# Problem with traction control system.



## Thig (Nov 22, 2002)

*Faulty Traction Control System??*

I am new to this board, came looking for one because I have a problem. I can be driving down a dry highway at 60mph and the SLIP light comes on for a second and the TCS system cuts in. It is very intermittent so the dealer can't find the problem. Does anyone else have this problem or any ideas about how to fix it?


----------



## Slurppie (Oct 15, 2002)

Welcome to the board and sorry to hear about your problem. This is the first time I have heard about a problem like yours and I dont recall any TSB's on the problem. With it being an intermittent problem I would think a sensor was fautly or wiring but due to it's current nature, it will be hard to track down.


----------



## Thig (Nov 22, 2002)

I am finding out new things about this car I did not know. I assumed I was buying a new car, turns out it was manufactured in Canada and they had to switch the module out so it will read in mph. The trip computer does not work and they are blaming it on the module, but it has been five months now and they still haven't gotten a new one. I think I unknowingly got a gray market car.

Mike


----------



## Hardcore (Oct 16, 2002)

Where do you live? I'm in California and Nissan sent us a bulletin that affected very few cars. Nissan accidentaly install the the wrong speedo heads because they read in kilometers instead of MPH. They may have also had to change the modules. It doesn't mean you didn't get a new car. I don't think Altimas were built in Canada. Maybe some of the Canadians on here know.
As for the other problem, it's very hard to fix a problem unless the dealer can duplicate it. You may have to leave your car with a tech untill it happens to him.
I'm also surprised they couldn't pull any codes to help with the problem.


----------



## wild willy (Oct 16, 2002)

Hardcore is your man..if you need reliable Nissan Info


----------



## Grimwad (Nov 23, 2002)

Hi everyone - new here, love my car.
Altima definitely not made in Canada.


----------



## Slurppie (Oct 15, 2002)

Grimwad said:


> *Hi everyone - new here, love my car.
> Altima definitely not made in Canada. *


Welcome to the board Grimwad


----------



## Thig (Nov 22, 2002)

I ran the VIN on Carmax (?) title search. It show it manufactured in Canada and registered in the US with 17 miles on it. Are you sure there were none made in Canada?


----------



## Ratwayne (Oct 16, 2002)

Thig said:


> *I ran the VIN on Carmax (?) title search. It show it manufactured in Canada and registered in the US with 17 miles on it. Are you sure there were none made in Canada? *


I think you will find they were Made FOR Canada. i.e. The computer is calculating everything in metric figures. Kilos, celcius and litres.

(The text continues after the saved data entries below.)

/-- Table 18.1: VF p + 1 sees the register (reads it as the PF does). -/
def vfSees (s : State) (p off : Nat) : Bool :=
  if off < 0x00100000 then off < 0x20 || off == 0x24
  else if off < 0x00200000 then off == 0x00100008 || off == 0x0010000C || off == 0x00100010
  else if off < 0x00300000 then 0x00201000 ≤ off && off < 0x002010C0
  else if off < 0x00400000 then (off - 0x00300000) / 0x20 == p
  else if off < 0x00500000 then (off - 0x00400000) / 0x40 == p
  else if off < 0x00800000 then false
  else if off < 0x00900000 then
    let c := (off - 0x00800000) / 0x4000
    let k := off % 0x4000
    (getCore s c).holder == some p &&
      (k < 8 || (0x10 ≤ k && k < 0x30) || k == 0x50 || k == 0x54 || (0x100 ≤ k && k < 0x200))
  else if off < 0x00B00000 then false
  else if off < 0x00B80000 then
    (getPort s ((off - 0x00B00000) / 0x4000)).part == p && (off % 0x4000 == 4 || off % 0x4000 == 0x10)
  else if off < 0x00C00000 then false
  else if off < 0x00D00000 then
    (getSlt s ((off - 0x00C00000) / 0x4000)).en && (getSlt s ((off - 0x00C00000) / 0x4000)).part == p && 4 ≤ off % 0x4000 && off % 0x4000 < 0x14
  else if off < 0x00E00000 then off == 0x00D00000
  else off < 0x00F00000

/-- R412 to R415: what a 4-byte read of a register returns to a requester (a VF reads VALID of HQ_QSLOTn as 0 for slots of other partitions), without the side effects that have rows of their own.
No register stands at an offset that is not 4-byte aligned (R413). -/
def readReg (s : State) (f : Func) (off : Nat) : W32 :=
  if off % 4 != 0 then 0
  else match vfPart f with
  | none => pfRead s f off
  | some p =>
    if !vfSees s p off then 0
    else if off == 0x00D00000 then pfRead s f off &&& BitVec.ofNat 32 (3 * 4 ^ p)
    else if 0x00201000 ≤ off && off < 0x002010C0 then
      let v := pfRead s f off
      if (v.extractLsb' 20 4).toNat == p then v else v &&& 0xFFFEFFFF
    else pfRead s f off

/-! ### Writes (R14, R15, R415) -/

/-- The staged bits of a register that a function may write (Tables 18.1, 18.2). -/
def stageMask (b : Build) (f : Func) (off : Nat) : W32 :=
  match f with
  | .pf => rwsMask b off
  | .mc => mcMask b off
  | .vf _ => 0

/-- Table 0.6, RWS: a write sets the staged value of the bits the writer may write. -/
def stageWrite (f : Func) (off : Nat) (v : W32) (s : State) : State :=
  let m := stageMask s.build f off
  if m == 0 then s
  else { s with regs := { s.regs with stage := smSet none s.regs.stage off (some ((stagedReg s off &&& ~~~m) ||| (v &&& m))) } }

/-- The mailbox register that an offset names to a function (R284): 16 to 31 the PF's alone. -/
def mbxOwn (f : Func) (n : Nat) : Bool :=
  match vfPart f with
  | some p => n == p
  | none => n < 32

/-- Table 0.6, W1C, and the MC's staging window (R313). -/
def plainWrite (f : Func) (off : Nat) (v : W32) (s : State) : State :=
  let pf := (vfPart f).isNone
  if 0x00300000 ≤ off && off < 0x00300400 && off % 0x20 == 4 then
    let n := (off - 0x00300000) / 0x20
    let x := getMbx s n
    if mbxOwn f n then
      setMbx s n { x with txovf := x.txovf && !v.getLsbD 16, rxovf := x.rxovf && !v.getLsbD 17, deny := x.deny && !v.getLsbD 18 }
    else s
  else if !pf then s
  else if off == rGLB_STATUS then
    { s with regs := { s.regs with partErr := s.regs.partErr && !v.getLsbD 5, slotErr := s.regs.slotErr && !v.getLsbD 6 } }
  else if off == rBEAT_STAT then
    { s with beat := { s.beat with early := s.beat.early && !v.getLsbD 12, cnterr := s.beat.cnterr && !v.getLsbD 13,
                                   outwin := s.beat.outwin && !v.getLsbD 14 } }
  else if off == rHQ_STAT then
    { s with host := { s.host with opLost := s.host.opLost && !v.getLsbD 0, dbMiss := s.host.dbMiss && !v.getLsbD 1 } }
  else if off == rFLT_SUMMARY then
    { s with flt := { s.flt with seen := s.flt.seen &&& ~~~(v.truncate 10) } }
  else if 0x00B00000 ≤ off && off < 0x00B40000 && off % 0x4000 == 4 && (off - 0x00B00000) / 0x4000 < s.build.nbraid then
    modPort s ((off - 0x00B00000) / 0x4000) (fun x => { x with unexp := x.unexp && !v.getLsbD 16, tagerr := x.tagerr && !v.getLsbD 17 })
  else if isMc f && rEXT_STAGE ≤ off && off < rEXT_STAGE + 16 then
    { s with ext := { s.ext with latch := smSet 0 s.ext.latch ((off - rEXT_STAGE) / 4) v } }
  else s

/-- A 4-byte write with all byte enables set, by the access code of the register. -/
def writeReg (f : Func) (off : Nat) (v : W32) (s : State) : State := plainWrite f off v (stageWrite f off v s)

/-- R413: an access: 4 bytes at one register, or 8 bytes as two writes, the lower offset first. A 4-byte write with a byte enable clear is ignored; an access of
another size, or one that is not aligned to its size, is completed as Unsupported Request. -/
def writeAs (f : Func) (off : Nat) (v : W32) (acc : Access) (s : State) : State :=
  match acc with
  | .dword be => if be != 0xF || off % 4 != 0 then s else writeReg f off v s
  | .qword be hi =>
    if off % 8 != 0 then s
    else
      let s := if be.extractLsb' 0 4 == 0xF then writeReg f off v s else s
      if be.extractLsb' 4 4 == 0xF then writeReg f (off + 4) hi s else s
  | .other _ => s

/-- REG_WRITE (R14, R413, R415): a write to a register with no row of its own acts by its access code; one to a register that is read-only, absent or outside the
writer's view does nothing. An MC that is stopped writes nothing (R19, R410), and the host nothing before CFG_DONE (R359). -/
def execRegWrite (f : Func) (off : Nat) (v : W32) (acc : Access) (s : State) : Host.Outcome State Fault Refusal :=
  if fnOn s f then .next (writeAs f off v acc s) else .next s

/-- BEAT_COUNT_LO read (R235). -/
def execBeatCountLoRead (f : Func) (s : State) : Host.Outcome State Fault Refusal :=
  if !fnOn s f then .next s
  else .next (post { s with beat := { s.beat with latch := smSet 0 s.beat.latch (reqNo f) (wordAt s.beat.b.toNat 32) } }
    (.answer (s.beat.b.truncate 32)))

/-- Staged values `new` laid over a captured set: the later write of a register prevails. -/
def mergeStage (old new : SMap (Option W32)) : SMap (Option W32) := new.foldl (fun m e => smSet none m e.1 e.2) old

I don`t think you can just switch the gauges: You would have to change chips in the computer or the entire computer. Everything else is the same.

Are the largest numbers on the spedo MPH or KPH? If MPH, then they changed the spedo and the smaller numbers should be kph.

TAKE IT BACK


----------



## jayman9207 (Nov 20, 2002)

I was in the EXACT same boat as you. I hate to say it guy but you are f#@ked!! You are probably going to have to fight the dealer on this one. How long have you had the car?? Look at these threads and let me know if these are the same things you were experiencing:

http://www.altimas.net/forum/showthread.php?s=&threadid=67698

and 

http://www.altimas.net/forum/showthread.php?s=&threadid=58752


----------



## Thig (Nov 22, 2002)

Jayman you are probably right. Sounds just like my situation. One question however, my traction control system actually cuts in. It is not just the light going nuts, you can feel a very noticable "skip" as the car cuts back. Did yours do this, or did the light just act up?

Mike


----------



## jayman9207 (Nov 20, 2002)

It did it only once..........shortly after that is when my battle began with the dealer.


----------



## Thig (Nov 22, 2002)

I posted this a couple of months ago and no else was having a problem so I am trying again. My TCS is activating when it shouldn't. Going down a dry highway at 60mph it cuts in, feels sort of like a skip in the ignition, the SLIP light comes on momentarily and then everything goes back to normal. The dealer can't find anything wrong, no codes he says to indicate the problem. Any ideas?

Mike


----------



## Slurppie (Oct 15, 2002)

Instead of starting a new post , just update your old one please. I will merge this one now.


----------



## Shirley1121 (Oct 24, 2014)

*Problem with traction control system*

I am having this same issue exactly with my 2011 Juke. Can anyone provide some insight?


----------